(Stored data)
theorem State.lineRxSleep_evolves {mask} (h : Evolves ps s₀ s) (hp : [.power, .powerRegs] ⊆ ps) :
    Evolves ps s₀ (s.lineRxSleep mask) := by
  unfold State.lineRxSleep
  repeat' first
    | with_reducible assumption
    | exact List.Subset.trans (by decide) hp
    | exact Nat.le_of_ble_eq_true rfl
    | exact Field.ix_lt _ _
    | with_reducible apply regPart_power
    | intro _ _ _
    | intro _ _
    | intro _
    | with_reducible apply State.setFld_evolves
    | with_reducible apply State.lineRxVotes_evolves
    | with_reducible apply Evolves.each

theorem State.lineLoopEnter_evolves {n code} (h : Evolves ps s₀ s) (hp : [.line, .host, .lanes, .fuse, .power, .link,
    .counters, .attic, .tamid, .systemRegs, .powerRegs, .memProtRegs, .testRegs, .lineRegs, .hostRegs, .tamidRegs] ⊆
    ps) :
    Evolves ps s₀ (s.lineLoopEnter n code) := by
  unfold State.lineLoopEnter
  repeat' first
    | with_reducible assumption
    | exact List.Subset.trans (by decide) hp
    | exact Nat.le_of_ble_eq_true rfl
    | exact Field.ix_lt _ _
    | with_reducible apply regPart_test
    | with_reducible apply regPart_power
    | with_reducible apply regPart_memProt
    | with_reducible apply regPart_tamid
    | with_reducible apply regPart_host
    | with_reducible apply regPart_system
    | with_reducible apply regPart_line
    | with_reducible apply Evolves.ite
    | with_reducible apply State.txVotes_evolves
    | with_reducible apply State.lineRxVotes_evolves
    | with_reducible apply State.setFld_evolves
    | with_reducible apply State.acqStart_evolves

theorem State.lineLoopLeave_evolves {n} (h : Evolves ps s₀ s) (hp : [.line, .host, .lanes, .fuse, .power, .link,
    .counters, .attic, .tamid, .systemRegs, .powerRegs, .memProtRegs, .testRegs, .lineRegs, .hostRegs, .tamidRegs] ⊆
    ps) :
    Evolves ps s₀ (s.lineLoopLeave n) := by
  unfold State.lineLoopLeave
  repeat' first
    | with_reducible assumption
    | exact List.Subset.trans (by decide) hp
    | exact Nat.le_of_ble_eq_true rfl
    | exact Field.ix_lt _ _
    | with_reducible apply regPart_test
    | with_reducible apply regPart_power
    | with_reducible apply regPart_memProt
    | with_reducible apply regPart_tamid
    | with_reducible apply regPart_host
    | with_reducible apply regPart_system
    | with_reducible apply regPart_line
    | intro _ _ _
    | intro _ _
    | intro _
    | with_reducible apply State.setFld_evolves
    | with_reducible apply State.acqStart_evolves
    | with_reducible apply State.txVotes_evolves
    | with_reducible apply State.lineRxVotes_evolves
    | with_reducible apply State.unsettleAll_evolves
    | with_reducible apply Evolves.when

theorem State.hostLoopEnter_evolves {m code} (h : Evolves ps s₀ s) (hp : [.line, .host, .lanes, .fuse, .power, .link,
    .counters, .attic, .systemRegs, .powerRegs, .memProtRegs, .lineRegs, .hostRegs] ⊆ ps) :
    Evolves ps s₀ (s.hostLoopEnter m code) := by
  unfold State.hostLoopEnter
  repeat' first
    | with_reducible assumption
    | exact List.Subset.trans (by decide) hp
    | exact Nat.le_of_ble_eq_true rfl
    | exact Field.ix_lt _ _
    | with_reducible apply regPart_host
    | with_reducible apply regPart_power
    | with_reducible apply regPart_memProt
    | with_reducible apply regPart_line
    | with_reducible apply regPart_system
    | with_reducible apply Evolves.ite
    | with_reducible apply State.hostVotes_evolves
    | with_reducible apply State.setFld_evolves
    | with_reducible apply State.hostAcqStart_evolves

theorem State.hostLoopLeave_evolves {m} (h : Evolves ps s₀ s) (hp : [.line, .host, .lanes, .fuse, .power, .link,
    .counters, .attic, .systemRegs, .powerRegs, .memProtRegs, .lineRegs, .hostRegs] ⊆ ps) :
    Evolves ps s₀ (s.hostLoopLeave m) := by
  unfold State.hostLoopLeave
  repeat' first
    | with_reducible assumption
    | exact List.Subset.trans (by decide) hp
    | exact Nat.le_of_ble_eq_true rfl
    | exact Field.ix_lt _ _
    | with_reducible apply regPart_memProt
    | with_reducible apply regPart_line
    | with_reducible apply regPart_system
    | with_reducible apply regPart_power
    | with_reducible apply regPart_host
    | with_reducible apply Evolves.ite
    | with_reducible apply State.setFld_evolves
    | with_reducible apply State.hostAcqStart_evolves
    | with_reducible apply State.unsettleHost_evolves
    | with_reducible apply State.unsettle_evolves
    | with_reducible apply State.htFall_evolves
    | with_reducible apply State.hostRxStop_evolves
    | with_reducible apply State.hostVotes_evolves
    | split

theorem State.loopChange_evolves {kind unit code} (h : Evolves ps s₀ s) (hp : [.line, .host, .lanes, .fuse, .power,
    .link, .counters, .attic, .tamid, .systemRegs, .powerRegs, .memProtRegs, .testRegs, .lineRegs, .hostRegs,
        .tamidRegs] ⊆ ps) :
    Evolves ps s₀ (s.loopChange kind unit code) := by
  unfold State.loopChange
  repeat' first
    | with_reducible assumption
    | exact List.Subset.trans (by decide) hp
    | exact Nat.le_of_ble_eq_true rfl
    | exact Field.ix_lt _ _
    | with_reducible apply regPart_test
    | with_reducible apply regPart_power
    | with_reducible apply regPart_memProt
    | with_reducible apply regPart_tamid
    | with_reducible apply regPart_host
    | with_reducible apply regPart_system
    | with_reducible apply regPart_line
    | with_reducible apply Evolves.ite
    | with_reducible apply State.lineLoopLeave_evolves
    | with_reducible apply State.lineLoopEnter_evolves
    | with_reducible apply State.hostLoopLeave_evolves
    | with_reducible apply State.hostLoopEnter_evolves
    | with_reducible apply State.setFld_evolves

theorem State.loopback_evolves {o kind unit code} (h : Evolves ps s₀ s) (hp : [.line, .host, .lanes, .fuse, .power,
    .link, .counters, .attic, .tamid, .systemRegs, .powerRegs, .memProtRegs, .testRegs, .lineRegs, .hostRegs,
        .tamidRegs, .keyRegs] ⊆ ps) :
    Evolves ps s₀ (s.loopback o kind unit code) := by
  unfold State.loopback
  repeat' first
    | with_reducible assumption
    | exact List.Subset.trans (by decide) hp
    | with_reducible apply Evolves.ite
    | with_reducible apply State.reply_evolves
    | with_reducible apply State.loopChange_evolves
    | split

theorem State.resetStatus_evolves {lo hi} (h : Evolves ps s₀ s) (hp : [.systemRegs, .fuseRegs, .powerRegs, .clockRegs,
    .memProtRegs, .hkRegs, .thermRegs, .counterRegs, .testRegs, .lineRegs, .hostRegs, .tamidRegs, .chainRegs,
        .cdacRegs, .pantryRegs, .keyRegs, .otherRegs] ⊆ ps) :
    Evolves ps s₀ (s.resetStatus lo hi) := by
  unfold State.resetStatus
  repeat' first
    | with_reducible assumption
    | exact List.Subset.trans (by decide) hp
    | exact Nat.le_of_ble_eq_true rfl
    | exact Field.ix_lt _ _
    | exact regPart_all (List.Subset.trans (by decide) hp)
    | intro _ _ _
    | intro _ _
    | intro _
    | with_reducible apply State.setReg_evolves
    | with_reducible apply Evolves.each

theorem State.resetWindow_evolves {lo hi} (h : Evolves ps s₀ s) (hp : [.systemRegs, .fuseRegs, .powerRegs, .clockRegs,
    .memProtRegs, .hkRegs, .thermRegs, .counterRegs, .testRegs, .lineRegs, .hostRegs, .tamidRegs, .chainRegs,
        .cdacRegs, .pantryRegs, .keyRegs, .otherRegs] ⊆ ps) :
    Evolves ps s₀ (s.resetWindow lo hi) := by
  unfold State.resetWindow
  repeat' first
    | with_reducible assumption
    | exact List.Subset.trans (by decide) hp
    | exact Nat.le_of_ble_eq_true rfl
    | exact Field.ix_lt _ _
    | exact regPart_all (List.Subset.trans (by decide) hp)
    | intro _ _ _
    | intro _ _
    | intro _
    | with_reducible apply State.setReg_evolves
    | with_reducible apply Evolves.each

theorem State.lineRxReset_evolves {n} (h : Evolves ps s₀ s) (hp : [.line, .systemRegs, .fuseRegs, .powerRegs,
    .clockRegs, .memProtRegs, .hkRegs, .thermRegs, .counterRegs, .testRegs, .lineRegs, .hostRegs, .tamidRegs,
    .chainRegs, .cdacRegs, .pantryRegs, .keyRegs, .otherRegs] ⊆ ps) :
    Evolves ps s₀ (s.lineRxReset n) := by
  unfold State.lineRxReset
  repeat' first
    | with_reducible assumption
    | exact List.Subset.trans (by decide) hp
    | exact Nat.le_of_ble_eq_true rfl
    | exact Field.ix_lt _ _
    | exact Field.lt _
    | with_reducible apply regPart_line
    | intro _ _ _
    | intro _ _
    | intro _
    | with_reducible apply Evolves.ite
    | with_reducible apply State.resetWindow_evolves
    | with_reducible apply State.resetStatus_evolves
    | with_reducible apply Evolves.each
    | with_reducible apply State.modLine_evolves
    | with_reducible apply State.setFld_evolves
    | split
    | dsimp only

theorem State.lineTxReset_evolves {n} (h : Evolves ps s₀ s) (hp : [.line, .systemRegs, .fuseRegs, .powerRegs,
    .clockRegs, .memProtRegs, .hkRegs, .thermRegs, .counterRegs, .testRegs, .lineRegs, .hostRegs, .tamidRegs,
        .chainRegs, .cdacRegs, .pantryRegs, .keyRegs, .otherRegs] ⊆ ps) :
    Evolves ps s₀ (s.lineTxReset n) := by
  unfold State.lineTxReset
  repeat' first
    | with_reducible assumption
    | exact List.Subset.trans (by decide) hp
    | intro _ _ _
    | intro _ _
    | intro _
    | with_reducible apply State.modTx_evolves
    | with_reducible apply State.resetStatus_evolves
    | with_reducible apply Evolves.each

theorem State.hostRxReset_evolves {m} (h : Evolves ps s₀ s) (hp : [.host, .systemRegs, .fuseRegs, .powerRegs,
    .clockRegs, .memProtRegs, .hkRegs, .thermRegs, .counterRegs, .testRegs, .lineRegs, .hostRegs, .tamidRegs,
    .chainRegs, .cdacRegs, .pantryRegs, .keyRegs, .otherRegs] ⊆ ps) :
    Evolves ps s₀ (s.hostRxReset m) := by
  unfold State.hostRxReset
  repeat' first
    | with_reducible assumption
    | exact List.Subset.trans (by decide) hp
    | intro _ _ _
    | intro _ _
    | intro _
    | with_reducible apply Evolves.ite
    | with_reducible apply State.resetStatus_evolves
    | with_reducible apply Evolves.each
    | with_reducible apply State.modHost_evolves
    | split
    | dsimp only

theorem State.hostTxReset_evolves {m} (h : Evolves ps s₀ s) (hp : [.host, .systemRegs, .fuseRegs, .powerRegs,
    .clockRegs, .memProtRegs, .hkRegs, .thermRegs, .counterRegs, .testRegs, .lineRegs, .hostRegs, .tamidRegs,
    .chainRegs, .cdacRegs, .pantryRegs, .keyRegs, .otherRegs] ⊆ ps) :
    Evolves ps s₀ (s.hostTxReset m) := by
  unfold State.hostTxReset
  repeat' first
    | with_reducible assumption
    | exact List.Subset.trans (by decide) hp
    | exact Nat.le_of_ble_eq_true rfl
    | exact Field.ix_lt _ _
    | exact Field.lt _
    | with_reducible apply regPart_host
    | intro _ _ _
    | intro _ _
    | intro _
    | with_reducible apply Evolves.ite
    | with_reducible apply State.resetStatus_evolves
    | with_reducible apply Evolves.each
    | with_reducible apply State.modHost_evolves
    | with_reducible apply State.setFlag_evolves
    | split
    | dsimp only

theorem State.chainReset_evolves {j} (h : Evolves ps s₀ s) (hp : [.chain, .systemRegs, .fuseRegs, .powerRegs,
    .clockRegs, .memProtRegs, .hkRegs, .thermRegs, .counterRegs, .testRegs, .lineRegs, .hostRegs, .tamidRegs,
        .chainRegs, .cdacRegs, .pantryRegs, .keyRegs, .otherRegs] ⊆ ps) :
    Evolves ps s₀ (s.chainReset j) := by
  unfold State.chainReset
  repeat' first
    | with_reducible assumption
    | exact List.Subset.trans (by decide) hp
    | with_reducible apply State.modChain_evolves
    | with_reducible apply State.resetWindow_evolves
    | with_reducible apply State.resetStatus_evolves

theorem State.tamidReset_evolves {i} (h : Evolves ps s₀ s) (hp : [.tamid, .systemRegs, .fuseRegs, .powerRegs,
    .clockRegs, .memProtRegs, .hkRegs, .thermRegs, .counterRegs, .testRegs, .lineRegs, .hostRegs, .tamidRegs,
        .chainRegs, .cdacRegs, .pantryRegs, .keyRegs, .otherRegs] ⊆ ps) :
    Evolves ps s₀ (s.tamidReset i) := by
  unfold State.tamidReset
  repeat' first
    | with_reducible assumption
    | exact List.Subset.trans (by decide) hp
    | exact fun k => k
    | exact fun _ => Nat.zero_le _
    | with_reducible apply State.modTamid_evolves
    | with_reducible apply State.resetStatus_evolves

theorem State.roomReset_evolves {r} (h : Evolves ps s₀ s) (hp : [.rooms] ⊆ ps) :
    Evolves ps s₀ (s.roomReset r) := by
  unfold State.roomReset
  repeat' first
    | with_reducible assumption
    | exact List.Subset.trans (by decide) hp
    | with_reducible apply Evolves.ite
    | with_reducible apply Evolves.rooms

* * *

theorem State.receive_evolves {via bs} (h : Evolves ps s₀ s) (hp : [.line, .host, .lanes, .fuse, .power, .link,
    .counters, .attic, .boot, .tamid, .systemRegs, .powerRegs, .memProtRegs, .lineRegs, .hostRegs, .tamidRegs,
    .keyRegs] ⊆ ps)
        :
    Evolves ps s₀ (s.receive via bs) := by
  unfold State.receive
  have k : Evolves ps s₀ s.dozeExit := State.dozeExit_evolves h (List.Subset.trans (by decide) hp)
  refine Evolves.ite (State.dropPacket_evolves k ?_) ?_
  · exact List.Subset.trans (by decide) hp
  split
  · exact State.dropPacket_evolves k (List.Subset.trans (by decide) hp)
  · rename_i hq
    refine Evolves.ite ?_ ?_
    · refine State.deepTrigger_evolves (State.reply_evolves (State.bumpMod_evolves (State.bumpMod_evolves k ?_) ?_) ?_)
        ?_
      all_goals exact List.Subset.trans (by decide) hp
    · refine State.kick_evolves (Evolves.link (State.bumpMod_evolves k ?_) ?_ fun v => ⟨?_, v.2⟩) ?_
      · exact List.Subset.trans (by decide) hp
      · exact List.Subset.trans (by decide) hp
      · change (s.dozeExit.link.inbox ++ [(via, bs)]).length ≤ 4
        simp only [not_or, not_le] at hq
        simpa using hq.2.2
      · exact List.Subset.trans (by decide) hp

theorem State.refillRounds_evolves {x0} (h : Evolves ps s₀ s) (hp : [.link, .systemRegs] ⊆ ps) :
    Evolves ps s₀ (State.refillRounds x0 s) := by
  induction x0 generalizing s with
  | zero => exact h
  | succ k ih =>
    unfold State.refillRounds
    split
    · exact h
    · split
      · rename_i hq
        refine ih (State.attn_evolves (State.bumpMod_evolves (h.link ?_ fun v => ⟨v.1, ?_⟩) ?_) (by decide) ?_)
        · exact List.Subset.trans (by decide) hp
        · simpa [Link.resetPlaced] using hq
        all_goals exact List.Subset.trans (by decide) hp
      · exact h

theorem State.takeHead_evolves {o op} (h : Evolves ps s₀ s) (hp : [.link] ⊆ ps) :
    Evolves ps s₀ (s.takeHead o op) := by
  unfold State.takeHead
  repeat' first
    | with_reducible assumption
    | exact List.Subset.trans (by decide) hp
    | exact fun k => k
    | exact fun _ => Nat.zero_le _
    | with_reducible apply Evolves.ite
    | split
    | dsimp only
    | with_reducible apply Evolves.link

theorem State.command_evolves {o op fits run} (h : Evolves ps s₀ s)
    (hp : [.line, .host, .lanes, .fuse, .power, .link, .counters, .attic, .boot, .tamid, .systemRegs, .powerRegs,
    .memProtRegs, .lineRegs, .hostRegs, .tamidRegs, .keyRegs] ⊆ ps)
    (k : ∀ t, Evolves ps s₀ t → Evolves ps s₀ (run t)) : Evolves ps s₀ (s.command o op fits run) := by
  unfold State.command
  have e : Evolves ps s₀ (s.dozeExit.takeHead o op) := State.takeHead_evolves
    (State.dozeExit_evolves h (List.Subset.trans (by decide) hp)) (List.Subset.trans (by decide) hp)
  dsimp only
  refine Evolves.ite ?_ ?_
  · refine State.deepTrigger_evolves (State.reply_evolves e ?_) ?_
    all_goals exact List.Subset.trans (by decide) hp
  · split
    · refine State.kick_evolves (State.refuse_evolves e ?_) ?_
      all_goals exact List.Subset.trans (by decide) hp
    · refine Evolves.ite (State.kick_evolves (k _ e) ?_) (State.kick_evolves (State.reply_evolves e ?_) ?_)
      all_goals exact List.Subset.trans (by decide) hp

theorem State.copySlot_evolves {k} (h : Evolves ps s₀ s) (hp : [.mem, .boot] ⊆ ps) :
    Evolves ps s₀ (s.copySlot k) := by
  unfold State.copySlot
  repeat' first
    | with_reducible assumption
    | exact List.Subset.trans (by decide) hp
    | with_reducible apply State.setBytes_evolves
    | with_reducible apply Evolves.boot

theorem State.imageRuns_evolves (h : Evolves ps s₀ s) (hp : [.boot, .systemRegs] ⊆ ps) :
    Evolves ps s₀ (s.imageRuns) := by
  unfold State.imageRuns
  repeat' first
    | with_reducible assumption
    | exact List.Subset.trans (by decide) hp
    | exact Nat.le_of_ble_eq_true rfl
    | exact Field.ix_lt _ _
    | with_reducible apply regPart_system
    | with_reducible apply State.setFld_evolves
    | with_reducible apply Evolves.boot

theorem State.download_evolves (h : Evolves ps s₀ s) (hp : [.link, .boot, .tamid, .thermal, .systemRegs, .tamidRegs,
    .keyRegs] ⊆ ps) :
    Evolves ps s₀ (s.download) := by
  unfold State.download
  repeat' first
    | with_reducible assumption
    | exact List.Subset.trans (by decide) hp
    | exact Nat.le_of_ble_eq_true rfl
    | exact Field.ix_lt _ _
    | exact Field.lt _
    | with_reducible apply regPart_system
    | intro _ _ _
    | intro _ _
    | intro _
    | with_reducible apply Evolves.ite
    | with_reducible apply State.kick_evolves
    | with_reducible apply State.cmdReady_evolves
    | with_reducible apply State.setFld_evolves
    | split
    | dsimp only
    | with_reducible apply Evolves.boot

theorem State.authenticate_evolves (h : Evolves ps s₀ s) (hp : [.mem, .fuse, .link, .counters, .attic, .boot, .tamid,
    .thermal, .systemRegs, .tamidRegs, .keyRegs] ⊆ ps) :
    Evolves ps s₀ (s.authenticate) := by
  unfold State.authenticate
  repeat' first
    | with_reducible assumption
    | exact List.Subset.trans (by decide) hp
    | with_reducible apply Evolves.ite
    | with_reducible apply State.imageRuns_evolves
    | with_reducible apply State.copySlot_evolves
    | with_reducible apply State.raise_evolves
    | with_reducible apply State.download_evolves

---

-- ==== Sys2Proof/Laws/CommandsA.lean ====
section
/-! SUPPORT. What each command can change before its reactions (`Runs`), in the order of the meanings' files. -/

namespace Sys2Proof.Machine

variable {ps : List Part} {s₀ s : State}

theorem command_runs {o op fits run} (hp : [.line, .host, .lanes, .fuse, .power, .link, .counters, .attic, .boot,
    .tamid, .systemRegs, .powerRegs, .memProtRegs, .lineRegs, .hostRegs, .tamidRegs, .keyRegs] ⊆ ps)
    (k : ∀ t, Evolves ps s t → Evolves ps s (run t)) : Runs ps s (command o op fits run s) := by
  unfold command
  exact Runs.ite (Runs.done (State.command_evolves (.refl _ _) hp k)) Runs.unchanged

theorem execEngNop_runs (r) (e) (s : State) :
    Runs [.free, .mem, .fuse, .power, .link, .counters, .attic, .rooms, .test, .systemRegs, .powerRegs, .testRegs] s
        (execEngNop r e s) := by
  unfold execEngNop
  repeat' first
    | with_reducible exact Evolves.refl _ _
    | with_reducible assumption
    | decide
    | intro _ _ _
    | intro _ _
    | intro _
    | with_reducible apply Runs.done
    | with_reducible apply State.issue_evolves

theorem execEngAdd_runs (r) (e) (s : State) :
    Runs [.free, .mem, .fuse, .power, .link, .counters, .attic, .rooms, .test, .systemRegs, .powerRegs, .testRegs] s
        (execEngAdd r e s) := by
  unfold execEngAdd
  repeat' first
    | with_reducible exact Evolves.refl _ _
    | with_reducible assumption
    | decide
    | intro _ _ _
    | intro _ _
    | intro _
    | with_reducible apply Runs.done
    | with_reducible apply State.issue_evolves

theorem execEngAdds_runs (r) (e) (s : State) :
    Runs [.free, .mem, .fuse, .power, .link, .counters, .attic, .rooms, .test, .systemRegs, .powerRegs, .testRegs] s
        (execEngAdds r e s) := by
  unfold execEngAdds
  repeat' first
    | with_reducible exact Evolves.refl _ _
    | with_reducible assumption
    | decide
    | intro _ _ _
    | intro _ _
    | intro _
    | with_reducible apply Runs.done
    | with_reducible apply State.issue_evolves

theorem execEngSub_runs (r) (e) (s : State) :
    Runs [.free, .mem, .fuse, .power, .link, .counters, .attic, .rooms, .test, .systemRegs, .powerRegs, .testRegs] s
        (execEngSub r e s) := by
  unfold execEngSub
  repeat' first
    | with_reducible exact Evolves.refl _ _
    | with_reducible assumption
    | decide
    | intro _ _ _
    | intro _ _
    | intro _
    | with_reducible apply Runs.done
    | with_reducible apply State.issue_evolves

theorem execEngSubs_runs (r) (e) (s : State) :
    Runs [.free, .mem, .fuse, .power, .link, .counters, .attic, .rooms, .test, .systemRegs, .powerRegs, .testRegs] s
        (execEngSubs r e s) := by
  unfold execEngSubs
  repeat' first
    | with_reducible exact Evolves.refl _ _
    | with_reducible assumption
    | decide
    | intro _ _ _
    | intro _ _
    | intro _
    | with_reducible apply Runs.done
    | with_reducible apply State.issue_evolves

What is expected
Taking the records above, retype every line from the one with "theorem execEngNop_runs (r)" down to the one with "theorem execEngAdd_runs (r)", exactly and with nothing else.

Response
theorem execEngNop_runs (r) (e) (s : State) :
    Runs [.free, .mem, .fuse, .power, .link, .counters, .attic, .rooms, .test, .systemRegs, .powerRegs, .testRegs] s
        (execEngNop r e s) := by
  unfold execEngNop
  repeat' first
    | with_reducible exact Evolves.refl _ _
    | with_reducible assumption
    | decide
    | intro _ _ _
    | intro _ _
    | intro _
    | with_reducible apply Runs.done
    | with_reducible apply State.issue_evolves

theorem execEngAdd_runs (r) (e) (s : State) :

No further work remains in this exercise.